Reconhecido que o modo
como nos relacionamos com os animais é uma forma de escravidão, emerge então,
objetivando agirmos de forma eticamente aceitável, a necessidade de uma
abolição, ou seja, a necessidade de alterações culturais capazes de transformar
profundamente a maneira como os animais são vistos e tratados pela humanidade.
IV - Veganismo
É no contexto
abolicionista acima apontado que a prática conhecida como veganismo vem
crescendo e chamando a atenção da sociedade. O veganismo pode ser definido como
a tentativa de vivermos sem corroborar ou patrocinar a escravidão, a tortura ou
o assassinato de animais.

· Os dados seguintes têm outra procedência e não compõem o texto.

/-! ## pulse -/

@[simp] theorem pulse_clk (n : Nat) (e : Engine) : (pulse n e).clk = e.clk := rfl
@[simp] theorem pulse_pwr (n : Nat) (e : Engine) : (pulse n e).pwr = e.pwr := rfl
@[simp] theorem pulse_pins (n : Nat) (e : Engine) : (pulse n e).pins = e.pins := rfl
@[simp] theorem pulse_pcie (n : Nat) (e : Engine) : (pulse n e).pcie = e.pcie := rfl
@[simp] theorem pulse_holdings (n : Nat) (e : Engine) : (pulse n e).holdings = e.holdings := rfl
@[simp] theorem pulse_fns (n : Nat) (e : Engine) : (pulse n e).fns = e.fns := rfl
@[simp] theorem pulse_ports (n : Nat) (e : Engine) : (pulse n e).ports = e.ports := rfl
@[simp] theorem pulse_plots (n : Nat) (e : Engine) : (pulse n e).plots = e.plots := rfl
@[simp] theorem pulse_commons (n : Nat) (e : Engine) : (pulse n e).commons = e.commons := rfl
@[simp] theorem pulse_items (n : Nat) (e : Engine) : (pulse n e).items = e.items := rfl
@[simp] theorem pulse_staged (n : Nat) (e : Engine) : (pulse n e).staged = e.staged := rfl
@[simp] theorem pulse_frameLogs (n : Nat) (e : Engine) : (pulse n e).frameLogs = e.frameLogs := rfl
@[simp] theorem pulse_headPaths (n : Nat) (e : Engine) : (pulse n e).headPaths = e.headPaths := rfl
@[simp] theorem pulse_admitted (n : Nat) (e : Engine) : (pulse n e).admitted = e.admitted := rfl
@[simp] theorem pulse_toSpare (n : Nat) (e : Engine) : (pulse n e).toSpare = e.toSpare := rfl
@[simp] theorem pulse_yoke (n : Nat) (e : Engine) : (pulse n e).yoke = e.yoke := rfl
@[simp] theorem pulse_fw (n : Nat) (e : Engine) : (pulse n e).fw = e.fw := rfl
@[simp] theorem pulse_jtag (n : Nat) (e : Engine) : (pulse n e).jtag = e.jtag := rfl
@[simp] theorem pulse_test (n : Nat) (e : Engine) : (pulse n e).test = e.test := rfl
@[simp] theorem pulse_cnt (n : Nat) (e : Engine) : (pulse n e).cnt = e.cnt := rfl
@[simp] theorem pulse_reads (n : Nat) (e : Engine) : (pulse n e).reads = e.reads := rfl
@[simp] theorem pulse_ids (n : Nat) (e : Engine) : (pulse n e).ids = e.ids := rfl
@[simp] theorem pulse_free (n : Nat) (e : Engine) : (pulse n e).free = e.free := rfl
@[simp] theorem pulse_readValue (n : Nat) (e : Engine) : (pulse n e).readValue = e.readValue := rfl
@[simp] theorem pulse_degraded (n : Nat) (e : Engine) : (pulse n e).degraded = e.degraded := rfl
@[simp] theorem pulse_out (n : Nat) (e : Engine) : (pulse n e).out = e.out := rfl

/-! ## The updated parts -/

@[simp] theorem modPort_same (p : PortId) (f : Port → Port) (e : Engine) : (modPort p f e).ports[p.val] = f (e.port p) := by
  simp [modPort, Engine.port]

theorem modPort_at (p q : PortId) (f : Port → Port) (e : Engine) :
    (modPort p f e).ports[q.val] = if p = q then f (e.port q) else e.port q := by
  simp only [modPort, Engine.port, vmod_at]

@[simp] theorem modHold_same (h : Fn) (f : Holding → Holding) (e : Engine) :
    (modHold h f e).holdings[h.val] = f (e.hold h) := by
  simp [modHold, Engine.hold]

theorem modHold_at (h g : Fn) (f : Holding → Holding) (e : Engine) :
    (modHold h f e).holdings[g.val] = if h = g then f (e.hold g) else e.hold g := by
  simp only [modHold, Engine.hold, vmod_at]

@[simp] theorem modFn_same (h : Fn) (f : FnState → FnState) (e : Engine) : (modFn h f e).fns[h.val] = f (e.fn h) := by
  simp [modFn, Engine.fn]

theorem modFn_at (h g : Fn) (f : FnState → FnState) (e : Engine) :
    (modFn h f e).fns[g.val] = if h = g then f (e.fn g) else e.fn g := by
  simp only [modFn, Engine.fn, vmod_at]

@[simp] theorem modPlot_same (p : PlotId) (f : Plot → Plot) (e : Engine) : (modPlot p f e).plots[p.val] = f (e.plot p) := by
  simp [modPlot, Engine.plot]

theorem modPlot_at (p q : PlotId) (f : Plot → Plot) (e : Engine) :
    (modPlot p f e).plots[q.val] = if p = q then f (e.plot q) else e.plot q := by
  simp only [modPlot, Engine.plot, vmod_at]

Em suma, visando o fim da escravidão dos animais, o
vegano incorpora diversas mudanças em seus hábitos, como o vegetarianismo (a
alimentação vegana exclui carnes, leite e seus derivados, ovos, mel e quaisquer
outros ingredientes de origem animal), o boicote a produtos com partes de
animais mortos (em roupas, por exemplo) ou testados em animais, a oposição a
formas de entretenimento que explorem animais (como o uso de animais em circos,
rodeios etc.), entre outras mudanças que se façam necessárias.
O veganismo não é matéria
de ideologia, como fazem parecer muitos veganos e muitos detratores do
veganismo. Se o veganismo fosse uma ideologia, e não matéria de moral básica,
seria necessário dizer que não estuprar, sequestrar ou matar pessoas seria apenas
uma questão ideológica e que quem não estupra, sequestra ou mata faria parte de
um estranho movimento social e político. Absurdo, certo?
O veganismo é apenas uma
conclusão lógica derivada de um pensamento racional sobre a realidade do
sofrimento dos animais.
Felizmente, tornar-se
vegano atualmente é bastante simples. Há muitas informações disponíveis para se
embasar uma prática vegana alinhada a todos os níveis de renda, gostos
alimentares e opções de saúde. Empreender tal mudança é, antes de tudo, uma
tomada de consciência ética e racional, pois se certo ato gera enorme
quantidade de sofrimento e é possível evitá-lo, como justificá-lo moralmente?
V - Duas questões finais:
As preocupações com o
sofrimento dos animais e com a inadequação ética de tratá-los como propriedade
dos humanos têm se tornado cada vez maiores nas últimas décadas, tornando o
termo “veganismo” socialmente conhecido, as preocupações com o bem estar dos animais
mais presente, o incômodo com os testes em animais mais comum e produtos sem
ingredientes de origem animal mais diversos e chamativos nas gôndolas de
mercados.
Contudo, o veganismo
segue sendo alvo de polêmica, chacota e ódio. Considerando as reflexões
apresentadas neste ensaio, finalizo com duas questões:
1) Questões éticas que
lidam com enorme quantidade de sofrimento não deveriam ser matéria de escolha
individual, certo?
2) Como dizer, portanto, sem bizarros nós argumentativos, que o veganismo não é uma obrigação moral?